Nagashima (2024) zeigte, dass das Vorhandensein oder Fehlen von PPVP ein wichtiger Indikator für die Wahl der Operationstechnik bei Netzhautablösung beim Stickler-Syndrom ist¹⁾. Die Etablierung eines Protokolls zur präoperativen Beurteilung von PPVP mittels SS-OCT ist eine zukünftige Herausforderung¹⁾.

Erfassung des kindlichen Glaukoms

Gocuk (2026) berichtete über eine Glaukomrate von 10,2 % in einer pädiatrischen Kohorte mit Stickler-Syndrom und betonte die Bedeutung eines frühen Screenings³⁾. Der Glaukomtyp, die Progressionsgeschwindigkeit und der optimale Zeitpunkt für therapeutische Interventionen erfordern weitere Langzeitstudien.
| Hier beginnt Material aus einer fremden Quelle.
-- ==== Sys2Proof/Laws/State.lean ====
section
/-! SUPPORT. What each update of the state changes and what it leaves: for each operation on one field, every other field and every
reader of another field as before (all true by rfl), and the field it writes as written. -/

namespace Sys2Proof.Machine

/-- What setDom leaves as it is. -/
@[simp] theorem setDom_keeps (s : State) (d : Nat) (x : Dom) :
    (setDom s d x).pending = s.pending ∧ (setDom s d x).tick = s.tick ∧ (setDom s d x).freeCtr = s.freeCtr
    ∧ (setDom s d x).resp = s.resp ∧ (setDom s d x).crd = s.crd ∧ (setDom s d x).domSeqs = s.domSeqs
    ∧ (setDom s d x).regs = s.regs ∧ (setDom s d x).hz = s.hz ∧ (setDom s d x).qc = s.qc ∧ (setDom s d x).slog = s.slog
    ∧ (setDom s d x).pm = s.pm ∧ (setDom s d x).boot = s.boot ∧ (setDom s d x).sealEng = s.sealEng
    ∧ (setDom s d x).garr = s.garr ∧ (setDom s d x).strata = s.strata ∧ (setDom s d x).links = s.links
    ∧ (setDom s d x).pow = s.pow ∧ (setDom s d x).therm = s.therm ∧ (setDom s d x).leaks = s.leaks
    ∧ (setDom s d x).motors = s.motors ∧ (setDom s d x).tw = s.tw ∧ (setDom s d x).jtag = s.jtag
    ∧ (setDom s d x).mem = s.mem ∧ getQp (setDom s d x) = getQp s ∧ getTen (setDom s d x) = getTen s
    ∧ findCmd (setDom s d x) = findCmd s ∧ getAcc (setDom s d x) = getAcc s ∧ getSpoke (setDom s d x) = getSpoke s
    ∧ getChan (setDom s d x) = getChan s ∧ getThr (setDom s d x) = getThr s ∧ getLeak (setDom s d x) = getLeak s
    ∧ getMotor (setDom s d x) = getMotor s ∧ getPort (setDom s d x) = getPort s ∧ getBed (setDom s d x) = getBed s
    ∧ getGrain (setDom s d x) = getGrain s ∧ getThread (setDom s d x) = getThread s
    ∧ getRemap (setDom s d x) = getRemap s ∧ getKslot (setDom s d x) = getKslot s ∧ getModel (setDom s d x) = getModel s
    ∧ getWindow (setDom s d x) = getWindow s ∧ findRec (setDom s d x) = findRec s
    ∧ getAccBoot (setDom s d x) = getAccBoot s ∧ hostRead (setDom s d x) = hostRead s ∧ gmRead (setDom s d x) = gmRead s
    ∧ accRead (setDom s d x) = accRead s ∧ flashRead (setDom s d x) = flashRead s ∧ lsRead (setDom s d x) = lsRead s
    ∧ getBusy (setDom s d x) = getBusy s ∧ cfgGet (setDom s d x) = cfgGet s ∧ cfgN (setDom s d x) = cfgN s
    ∧ cfgF (setDom s d x) = cfgF s ∧ cfgD (setDom s d x) = cfgD s ∧ ltGet (setDom s d x) = ltGet s
    ∧ pmGet (setDom s d x) = pmGet s := by
  refine ⟨?_, ?_, ?_, ?_, ?_, ?_, ?_, ?_, ?_, ?_, ?_, ?_, ?_, ?_, ?_, ?_, ?_, ?_, ?_, ?_, ?_, ?_, ?_, ?_, ?_, ?_, ?_, ?_, ?_, ?_, ?_, ?_, ?_, ?_, ?_, ?_, ?_, ?_, ?_, ?_, ?_, ?_, ?_, ?_, ?_, ?_, ?_, ?_, ?_, ?_, ?_, ?_, ?_, ?_⟩ <;> rfl
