-- ==== Sys2Proof/Laws/Ops.lean ====
section
/-! SUPPORT. What the shared operations can do: the fields each may write (its frame), and when a command of the command table
starts. -/

namespace Sys2Proof.Machine

/-- Counting changes the performance monitor alone. -/
theorem count_frame (s : State) (e : Nat) (o : Occ) (n : Nat) :
    count s e o n = { s with pm := (count s e o n).pm } := by
  unfold count
  dsimp only
  split
  · split
    · split <;> rfl
    · rfl
  · rfl

/-- What count leaves as it is. -/
@[simp] theorem count_keeps (s : State) (e : Nat) (o : Occ) (n : Nat) :
    (count s e o n).pending = s.pending ∧ (count s e o n).tick = s.tick ∧ (count s e o n).freeCtr = s.freeCtr
    ∧ (count s e o n).resp = s.resp ∧ (count s e o n).crd = s.crd ∧ (count s e o n).doms = s.doms
    ∧ (count s e o n).domSeqs = s.domSeqs ∧ (count s e o n).regs = s.regs ∧ (count s e o n).hz = s.hz
    ∧ (count s e o n).qc = s.qc ∧ (count s e o n).slog = s.slog ∧ (count s e o n).boot = s.boot
    ∧ (count s e o n).sealEng = s.sealEng ∧ (count s e o n).garr = s.garr ∧ (count s e o n).strata = s.strata
    ∧ (count s e o n).links = s.links ∧ (count s e o n).pow = s.pow ∧ (count s e o n).therm = s.therm
    ∧ (count s e o n).leaks = s.leaks ∧ (count s e o n).motors = s.motors ∧ (count s e o n).tw = s.tw
    ∧ (count s e o n).jtag = s.jtag ∧ (count s e o n).mem = s.mem ∧ getDom (count s e o n) = getDom s
    ∧ getQp (count s e o n) = getQp s ∧ getTen (count s e o n) = getTen s ∧ findCmd (count s e o n) = findCmd s
    ∧ getAcc (count s e o n) = getAcc s ∧ getSpoke (count s e o n) = getSpoke s ∧ getChan (count s e o n) = getChan s
    ∧ getThr (count s e o n) = getThr s ∧ getLeak (count s e o n) = getLeak s ∧ getMotor (count s e o n) = getMotor s
    ∧ getPort (count s e o n) = getPort s ∧ getBed (count s e o n) = getBed s ∧ getGrain (count s e o n) = getGrain s
    ∧ getThread (count s e o n) = getThread s ∧ getRemap (count s e o n) = getRemap s
    ∧ getKslot (count s e o n) = getKslot s ∧ getModel (count s e o n) = getModel s
    ∧ getWindow (count s e o n) = getWindow s ∧ findRec (count s e o n) = findRec s
    ∧ getAccBoot (count s e o n) = getAccBoot s ∧ hostRead (count s e o n) = hostRead s
    ∧ gmRead (count s e o n) = gmRead s ∧ accRead (count s e o n) = accRead s ∧ flashRead (count s e o n) = flashRead s
    ∧ lsRead (count s e o n) = lsRead s ∧ getBusy (count s e o n) = getBusy s ∧ cfgGet (count s e o n) = cfgGet s
    ∧ cfgN (count s e o n) = cfgN s ∧ cfgF (count s e o n) = cfgF s ∧ cfgD (count s e o n) = cfgD s
    ∧ ltGet (count s e o n) = ltGet s := by
  rw [count_frame]
  refine ⟨?_, ?_, ?_, ?_, ?_, ?_, ?_, ?_, ?_, ?_, ?_, ?_, ?_, ?_, ?_, ?_, ?_, ?_, ?_, ?_, ?_, ?_, ?_, ?_, ?_, ?_, ?_, ?_, ?_, ?_, ?_, ?_, ?_, ?_, ?_, ?_, ?_, ?_, ?_, ?_, ?_, ?_, ?_, ?_, ?_, ?_, ?_, ?_, ?_, ?_, ?_, ?_, ?_, ?_⟩ <;> rfl

/-- Drawing a free value advances its counter alone. -/
theorem drawFree_frame (s : State)  :
    (drawFree s).2 = { s with freeCtr := s.freeCtr + 1 } := by
  rfl

/-- What drawFree leaves as it is. -/
@[simp] theorem drawFree_keeps (s : State)  :
    ((drawFree s).2).pending = s.pending ∧ ((drawFree s).2).tick = s.tick ∧ ((drawFree s).2).resp = s.resp
    ∧ ((drawFree s).2).crd = s.crd ∧ ((drawFree s).2).doms = s.doms ∧ ((drawFree s).2).domSeqs = s.domSeqs
    ∧ ((drawFree s).2).regs = s.regs ∧ ((drawFree s).2).hz = s.hz ∧ ((drawFree s).2).qc = s.qc
    ∧ ((drawFree s).2).slog = s.slog ∧ ((drawFree s).2).pm = s.pm ∧ ((drawFree s).2).boot = s.boot
    ∧ ((drawFree s).2).sealEng = s.sealEng ∧ ((drawFree s).2).garr = s.garr ∧ ((drawFree s).2).strata = s.strata
    ∧ ((drawFree s).2).links = s.links ∧ ((drawFree s).2).pow = s.pow ∧ ((drawFree s).2).therm = s.therm
    ∧ ((drawFree s).2).leaks = s.leaks ∧ ((drawFree s).2).motors = s.motors ∧ ((drawFree s).2).tw = s.tw
    ∧ ((drawFree s).2).jtag = s.jtag ∧ ((drawFree s).2).mem = s.mem ∧ getDom ((drawFree s).2) = getDom s
    ∧ getQp ((drawFree s).2) = getQp s ∧ getTen ((drawFree s).2) = getTen s ∧ findCmd ((drawFree s).2) = findCmd s
    ∧ getAcc ((drawFree s).2) = getAcc s ∧ getSpoke ((drawFree s).2) = getSpoke s ∧ getChan ((drawFree s).2) = getChan s
    ∧ getThr ((drawFree s).2) = getThr s ∧ getLeak ((drawFree s).2) = getLeak s ∧ getMotor ((drawFree s).2) = getMotor s
    ∧ getPort ((drawFree s).2) = getPort s ∧ getBed ((drawFree s).2) = getBed s ∧ getGrain ((drawFree s).2) = getGrain s
    ∧ getThread ((drawFree s).2) = getThread s ∧ getRemap ((drawFree s).2) = getRemap s
    ∧ getKslot ((drawFree s).2) = getKslot s ∧ getModel ((drawFree s).2) = getModel s
    ∧ getWindow ((drawFree s).2) = getWindow s ∧ findRec ((drawFree s).2) = findRec s
    ∧ getAccBoot ((drawFree s).2) = getAccBoot s ∧ hostRead ((drawFree s).2) = hostRead s
    ∧ gmRead ((drawFree s).2) = gmRead s ∧ accRead ((drawFree s).2) = accRead s
    ∧ flashRead ((drawFree s).2) = flashRead s ∧ lsRead ((drawFree s).2) = lsRead s
    ∧ getBusy ((drawFree s).2) = getBusy s ∧ cfgGet ((drawFree s).2) = cfgGet s ∧ cfgN ((drawFree s).2) = cfgN s
    ∧ cfgF ((drawFree s).2) = cfgF s ∧ cfgD ((drawFree s).2) = cfgD s ∧ ltGet ((drawFree s).2) = ltGet s
    ∧ pmGet ((drawFree s).2) = pmGet s := by
  rw [drawFree_frame]
  refine ⟨?_, ?_, ?_, ?_, ?_, ?_, ?_, ?_, ?_, ?_, ?_, ?_, ?_, ?_, ?_, ?_, ?_, ?_, ?_, ?_, ?_, ?_, ?_, ?_, ?_, ?_, ?_, ?_, ?_, ?_, ?_, ?_, ?_, ?_, ?_, ?_, ?_, ?_, ?_, ?_, ?_, ?_, ?_, ?_, ?_, ?_, ?_, ?_, ?_, ?_, ?_, ?_, ?_, ?_, ?_⟩ <;> rfl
Q Besteht zukünftig die Möglichkeit einer Gentherapie?

Es handelt sich um eine monogene Erkrankung mit identifiziertem Kausalgen (COL2A1 etc.), die theoretisch ein Kandidat für eine Gentherapie ist. Derzeit existiert jedoch keine Standard-Gentherapie; sie befindet sich im Forschungsstadium. Gegenwärtig ist die Behandlung von Augenkomplikationen mittels prophylaktischem Laser die wirksamste Strategie⁵⁾.

Q Benötigen Patienten mit Stickler-Syndrom eine Zusammenarbeit mit anderen Fachrichtungen?

Ja. Eine Zusammenarbeit mit Mund-Kiefer-Gesichtschirurgie und plastischer Chirurgie für Gaumenspalten, HNO für Hörverlust, Orthopädie für Gelenk- und Skelettdeformitäten sowie Pädiatrie/Innere Medizin für die allgemeine Betreuung ist erforderlich. Ein multidisziplinäres Teammanagement ist der Standardansatz.

8. Literatur

Nagashima T, et al. Posterior precortical vitreous pocket and surgical outcomes in Stickler syndrome retinal detachment. Retina. 2024.
Shah S, Smith SV, Schrantz JS, Bhende M. COL2A1 mutation causing pediatric macular chorioretinal atrophy associated with Stickler syndrome. J Vitreoretin Dis. 2025;9(3):362-366. PMCID: PMC11686495. doi:10.1177/24741264241309682.
Snead MP, McNinch AM, Poulson AV, et al. Stickler syndrome, ocular-only variants and a key diagnostic role for the ophthalmologist. Eye (Lond). 2011;25(11):1389-1400. PMID: 21921955. PMCID: PMC3292419. doi:10.1038/eye.2011.201.
Gocuk SA, et al. Paediatric glaucoma in Stickler syndromes: a systematic review and cross-sectional survey from the United Kingdom. BMJ Open Ophthalmol. 2025;10:e002138. doi:10.1136/bmjophth-2025-002138.
American Academy of Ophthalmology. Posterior Vitreous Detachment, Retinal Breaks, and Lattice Degeneration Preferred Practice Pattern. AAO; 2024.